We all know that flying can be unpleasant. Changes in air pressure, dry air on board, cramped seats and bad food can make you tired, stiff and bloated. But what about the hidden risks, especially for those who fly a lot?
Airplanes can often suffer hearing loss due to constant changes in pressure. Exposure to radiation can increase the risk of cancer. Then there is the possibility of vein damage caused by blood clots – even the potentially fatal deep vein thrombosis.
As travelers become more aware of frequent flyer issues, clinics offer regular checks on passengers to determine if their health is suffering and recommend safer ways to fly. As a business journalist who has traveled several million miles in the air over four decades, I decided to give them a try.
The tests
My first stop was a hearing test with Dr. Rony Ganguly, the director and audiologist at Pindrop Hearing. He explained that changes in air pressure during flights can cause eardrum pain and perforation, vertigo and hearing loss. Then his colleague Shivanie Sachdev looked in each ear and performed a series of hearing tests.
Then, it was time for a “venous MOT” with Professor Mark Whiteley, consultant venous surgeon at The Whiteley Clinic. Sitting still in a confined space for long periods of time makes air travelers more prone to blood clots, which can damage veins – and even be fatal, if the clot reaches the lungs. His assistant did a duplex ultrasound (to measure blood flow) on the veins in my legs.
My third appointment was with Professor Ramia Mokbel, the consultant dermatologist at HCA Healthcare UK. I had no idea that even though airplane windows block UVB rays, UVA rays can get through and increase the risk of melanoma. She did “mole mapping” – examining new moles or changes in existing moles that could indicate skin cancer.
This is not a test for the easily embarrassed. It involves standing almost naked and taking lots of photos of yourself and your moles, which are then displayed on a big screen for human and AI analysis.
The results
Dr. Ganguly told me that my ears were physically fine – or that “my tympanic membranes and ear canals are intact and in good health,” as he put it. The “pure tone audiogram” test revealed “normal hearing on the right and mild to moderate noise-induced sensorineural hearing loss on the left.” He suggested I see an ENT consultant to identify “why your ears are different.” Good advice.
It’s a decent start. What about my feet?
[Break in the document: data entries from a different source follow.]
-- ==== Sys2Proof/Machine/Queue.lean ====
section
/-! DEFINITION. The queue engine's work on a ring (R97 to R103): reading PRODUCER and records, consuming a
record, refusing one, strikes, and what keeps a record from being consumed. -/

namespace Sys2Proof.Machine

/-- A word of a shadow copy. -/
def shadowWord (c : Vector Word 8) (i : Nat) : Word := c.toList.getD i 0#64

/-- SIZE of a copy (R99). -/
def ringSize (c : Vector Word 8) : Nat := ((shadowWord c 2).extractLsb' 0 4).toNat

/-- Every frame of the ring is of kind 2 (R97). -/
def State.ringOk (s : State) (c : Vector Word 8) : Bool :=
  let bytes := 64 + 64 * 2 ^ ringSize c
  (List.range ((bytes + 65535) / 65536)).all fun i => s.frameKind (ringBase c + 65536 * i) == 2

/-- The home of a ring word serves the queue engine, whose accesses bear OWNER's world (R261, R264, R265).
DESIGN CHOICE (log 66): one that is refused is not made: nothing is read, MIRROR stays, and the queue waits for
its next wake. -/
def State.ringOpen (s : State) (c : Vector Word 8) (pa : Nat) : Bool :=
  (s.dieRefuses (shadowWord c 1).toNat (homeDie pa)).isNone

/-- MIRROR, written by the queue engine under slot 0 (R97, R271). -/
def State.mirrorStore (s : State) (c : Vector Word 8) (v : Nat) : State :=
  let pa := ringBase c + 8
  if s.ringOpen c pa then s.hbmWrite (s.keyName 0) pa (bytesOf 8 v) else s

/-- One strike of a tenant (R102). -/
def Tenant.strike (x : Tenant) : Tenant :=
  let n := satAdd x.strikes 1
  { x with strikes := n
           barred := x.barred || decide (x.strikeLimit ≠ 0#16 ∧ x.strikeLimit.toNat ≤ n.toNat) }

/-- The queue stops (R97, R99). -/
def State.queueStop (s : State) (q code : Nat) : State :=
  s.updQueue q fun x => { x with state := 5#3, code := BitVec.ofNat 8 code, current := none, woken := false }

/-- The queue is off (R99). -/
def State.queueOff (s : State) (q : Nat) : State :=
  s.updQueue q fun x =>
    { x with state := 0#3, current := none, copy := none, woken := false, disabling := false }

/-- A SIGNAL of the queue awaits a verdict: it consumes nothing (R101). -/
def Queue.awaits (x : Queue) : Bool := x.pending.any fun c => !c.done && c.waits != .none

/-- The host has accepted the current record, which has been neither admitted nor refused since (R110). -/
def Queue.admitting (x : Queue) : Bool := x.assisted && x.current.isSome && x.state != 4#3

/-- The address of record `i` of a ring (R97). -/
def ringSlot (c : Vector Word 8) (i : Nat) : Nat := ringBase c + 64 + 64 * (i % 2 ^ ringSize c)

/-- Record `i` of a ring, as its words (R97). -/
def State.ringRecord (s : State) (c : Vector Word 8) (i : Nat) : Vector Word 8 :=
  Vector.ofFn fun k : Fin 8 => wordOfBytes (s.hbmRead (s.keyName 0) (ringSlot c i + 8 * k.val) 8)

/-- The operation of a record: 0 for a reserved one (R101). DESIGN CHOICE (log 92): the whole OP word is looked at, so
bits above the command make it reserved, and it is no GRAPH to be counted in a phase (R102). -/
def recordOp (r : Vector Word 8) : Nat :=
  let n := (shadowWord r 0).toNat
  if n ≤ 5 then n else 0

/-- The phase of the queue that accepts graphs, or the job that accepts phases (R101). DESIGN CHOICE: one made under
another OWNER accepts none of this one's (log 72), and one that is being or has been cancelled accepts nothing more, so
a PHASE or GRAPH for it is refused and a JOB admitted (log 79). -/
def State.accepting (s : State) (t : Nat) (id : Option (Nat × BitVec 32)) : Option Record :=
  match id with
  | none => none
  | some (o, id) => if o ≠ t then none else match s.findRecord t id with
    | some r => if r.state = 1#3 ∧ r.submitted.toNat < r.target.toNat then some r else none
    | none => none

/-- One item of a record has been submitted (R101). -/
def State.submitted (s : State) (t : Nat) (id : BitVec 32) : State :=
  s.updRecord t (recordKey id) fun r => { r with submitted := r.submitted + 1#32 }

/-- The record is consumed: CONSUMED and MIRROR advance, and the command is kept until its completion
(R97, R101). -/
def State.consumeRecord (s : State) (q : Nat) (copy : Vector Word 8) (k : Command) : State :=
  let (serial, s) := s.fresh
  let s := s.updQueue q fun x => { x with
    consumed := x.consumed + 1#32, current := none, pending := x.pending ++ [{ k with serial := serial }] }
  s.dropSilent.mirrorStore copy (s.queue q).consumed.toNat

/-- The command of a record; it takes its number as it is consumed. -/
def commandOf (t : Nat) (r : Vector Word 8) (ident : BitVec 32) : Command :=
  { tenant := t, serial := 0, op := recordOp r, ident := ident, cpl := shadowWord r 6
    refused := 0#8, done := false, failed := 0#16, address := shadowWord r 1, value := shadowWord r 2 }

/-- A record completes at once: refused with a code and a strike, or with QUEUE_BARRED while its tenant is
barred (R102), which leaves STATUS[15:8] as it was (DESIGN CHOICE, log 74). A GRAPH is counted failed in its
phase. -/
def State.failRecord (s : State) (q : Nat) (copy r : Vector Word 8) (code : Nat) : State :=
  let t := (shadowWord copy 1).toNat
  let x := s.queue q
  let barred := (s.tenant t).barred
  let code := if barred then cQueueBarred else code
  let s := if barred then s else
    (s.updQueue q fun x => { x with code := BitVec.ofNat 8 code }).updTenant t Tenant.strike
  let s := match (if recordOp r = 3 then s.accepting t x.phase else none) with
    | some p => (s.submitted t p.ident).countIn 4 t p.ident false (BitVec.ofNat 8 code)
    | none => s
  s.consumeRecord q copy { commandOf t r 0#32 with done := true, refused := BitVec.ofNat 8 code }

/-- The engine reads the next record, if PRODUCER covers one, under the copy in force (R98, R99): it completes
it when its tenant is barred (R102), waits for the host (R110), refuses a reserved operation, or parses it. A
queue that is being disabled stops here (R99). DESIGN CHOICE: a copy read after ENABLE is used as it stands, be its SIZE
outside 4 to 10 (log 74) or its OWNER no active tenant (log 79); a poisoned record is taken as its bytes are (log 79). -/
def State.loadNext : Nat → State → Nat → State
  | 0, s, _ => s
  | fuel + 1, s, q =>
    let x := s.queue q
    if x.disabling then s.queueOff q
    else match x.inForce with
    | none => s.queueStop q cIllegalState
    | some c =>
      let t := (shadowWord c 1).toNat
      let i := x.consumed.toNat
      let s := s.updQueue q fun x => { x with copy := some c }
      if !s.ringOk c then (s.queueStop q cPermission).updTenant t Tenant.strike
      else if x.consumed = x.producer ∨ !s.ringOpen c (ringSlot c i) then
        s.updQueue q fun x => { x with state := 1#3, current := none }
      else
        let r := s.ringRecord c i
        let assisted := s.modes.toList.getD 1 0#8 == 1#8
        let s := s.updQueue q fun x => { x with current := some r, state := 2#3, assisted := assisted }
        if (s.tenant t).barred ∨ (!assisted ∧ recordOp r = 0) then
          State.loadNext fuel (s.failRecord q c r cIllegalEncoding) q
        else if assisted then s.updQueue q fun x => { x with state := 4#3 }
        else s

/-- The engine goes on after a record. -/
def State.nextRecord (s : State) (q : Nat) : State := State.loadNext 1025 s q

/-- The current record is refused (R102). -/
def State.refuseRecord (s : State) (q code : Nat) : State :=
  let x := s.queue q
  match x.copy, x.current with
  | some c, some r => (s.failRecord q c r code).nextRecord q
  | _, _ => s

/-- A record that the host accepts is parsed (R110). -/
def State.parseRecord (s : State) (q : Nat) : State :=
  match (s.queue q).current with
  | none => s
  | some r =>
    let s := s.updQueue q fun x => { x with state := 2#3 }
    if recordOp r = 0 then s.refuseRecord q cIllegalEncoding else s

/-- The engine reads PRODUCER (R98): one that moves backwards, or beyond the ring, is a strike. DESIGN CHOICE
(log 67): the spec gives that read no code, and STATUS[15:8] stays; and (log 79) a poisoned line is taken as its bytes
are. -/
def State.readProducer (s : State) (q : Nat) : State :=
  let x := s.queue q
  match x.inForce with
  | none => s.queueStop q cIllegalState
  | some c =>
    let t := (shadowWord c 1).toNat
    let s := s.updQueue q fun x => { x with copy := some c }
    if !s.ringOk c then (s.queueStop q cPermission).updTenant t Tenant.strike
    else if !s.ringOpen c (ringBase c) then s.updQueue q fun x => { x with state := 1#3 }
    else
      let p : BitVec 32 := (wordOfBytes (s.hbmRead (s.keyName 0) (ringBase c) 8)).setWidth 32
      let n := (p - x.consumed).toNat
      let s := s.updQueue q fun x => { x with state := 1#3 }
      if 2 ^ ringSize c < n ∨ n < (x.producer - x.consumed).toNat then s.updTenant t Tenant.strike
      else (s.updQueue q fun x => { x with producer := p }).nextRecord q

end Sys2Proof.Machine
end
Professor Whiteley examined my ultrasound and told me “your deep veins are clear – the valves are working well and there is no scar tissue that indicates previous problems.” This is important because deep veins are “the ones inside the muscle that take 90 percent of the blood back to the heart.”
In the smaller veins leading to the deep veins, “the first few valves are beginning to fail, causing minor reflux (blood falling back down the vein by gravity rather than being pumped up the veins towards the heart). That sounds bad, I say. “This is not significant at the moment.” Phew.
Meanwhile, there is “minor scarring on the inner surface of the small saphenous vein on both sides. This suggests that you have previously had superficial venous thrombosis – ‘clots’ or ‘thrombi’ in these veins. Your body’s thrombolytic system removed these but the inflammation left scar tissue.” Could these have been caused by flight? “It’s usually associated with varicose veins, but it can be caused by flying.”
To recommend? No need to worry or get surgery but I should call him back if “severe aching or tired legs, swollen tender veins, swollen ankles, red/brown stains on ankles.” Noted, Prof. Also, he advises me to exercise as much as possible. “Veins love exercise.”
In the future when I fly, it’s best to “keep moving as much as you can and keep hydrated. Choosing an aisle seat if you are traveling at the back of the bus makes it easier to stretch. And on flights longer than two hours, wear properly fitted graduated compression socks below the knee (grade 1 or grade 2). He measures me and gives me a pair. Not very available but must needs.
My final appointment is with Professor Ramia Mokbel. Her mole mapping showed “a suspicious mole on the back and possible basal cell carcinoma developing on the torso.” She tells me that she will use new artificial intelligence programs “to decide if we need to surgically excise them and send them to the lab for a histological biopsy.” She doesn’t seem concerned but tells me I should do a mole mapping once a year. “Skin cancer is one of the easiest to spot and treat early,” she says.
My tests day is over and I feel a bit stupid that I have traveled so many miles for so many years without using compression socks. But I’m also relieved to now have a pair approved by Professor Whiteley, who tells me that many over-the-counter socks don’t compress the legs enough to be useful.
My father, Anthony, died of skin cancer last year, so I’m glad Professor Mokbel hasn’t gotten too worried, but I’ll take her advice on annual mole mapping. As for my ears, my slight hearing loss seems to be related to leaning forward a bit rather than flying.
I’ll be back on the air this week – Los Angeles, then back to London and on to Cannes – and I’ll continue to go on holiday with my family. But I will be drinking more water (and less wine) – and, of course, wearing the socks.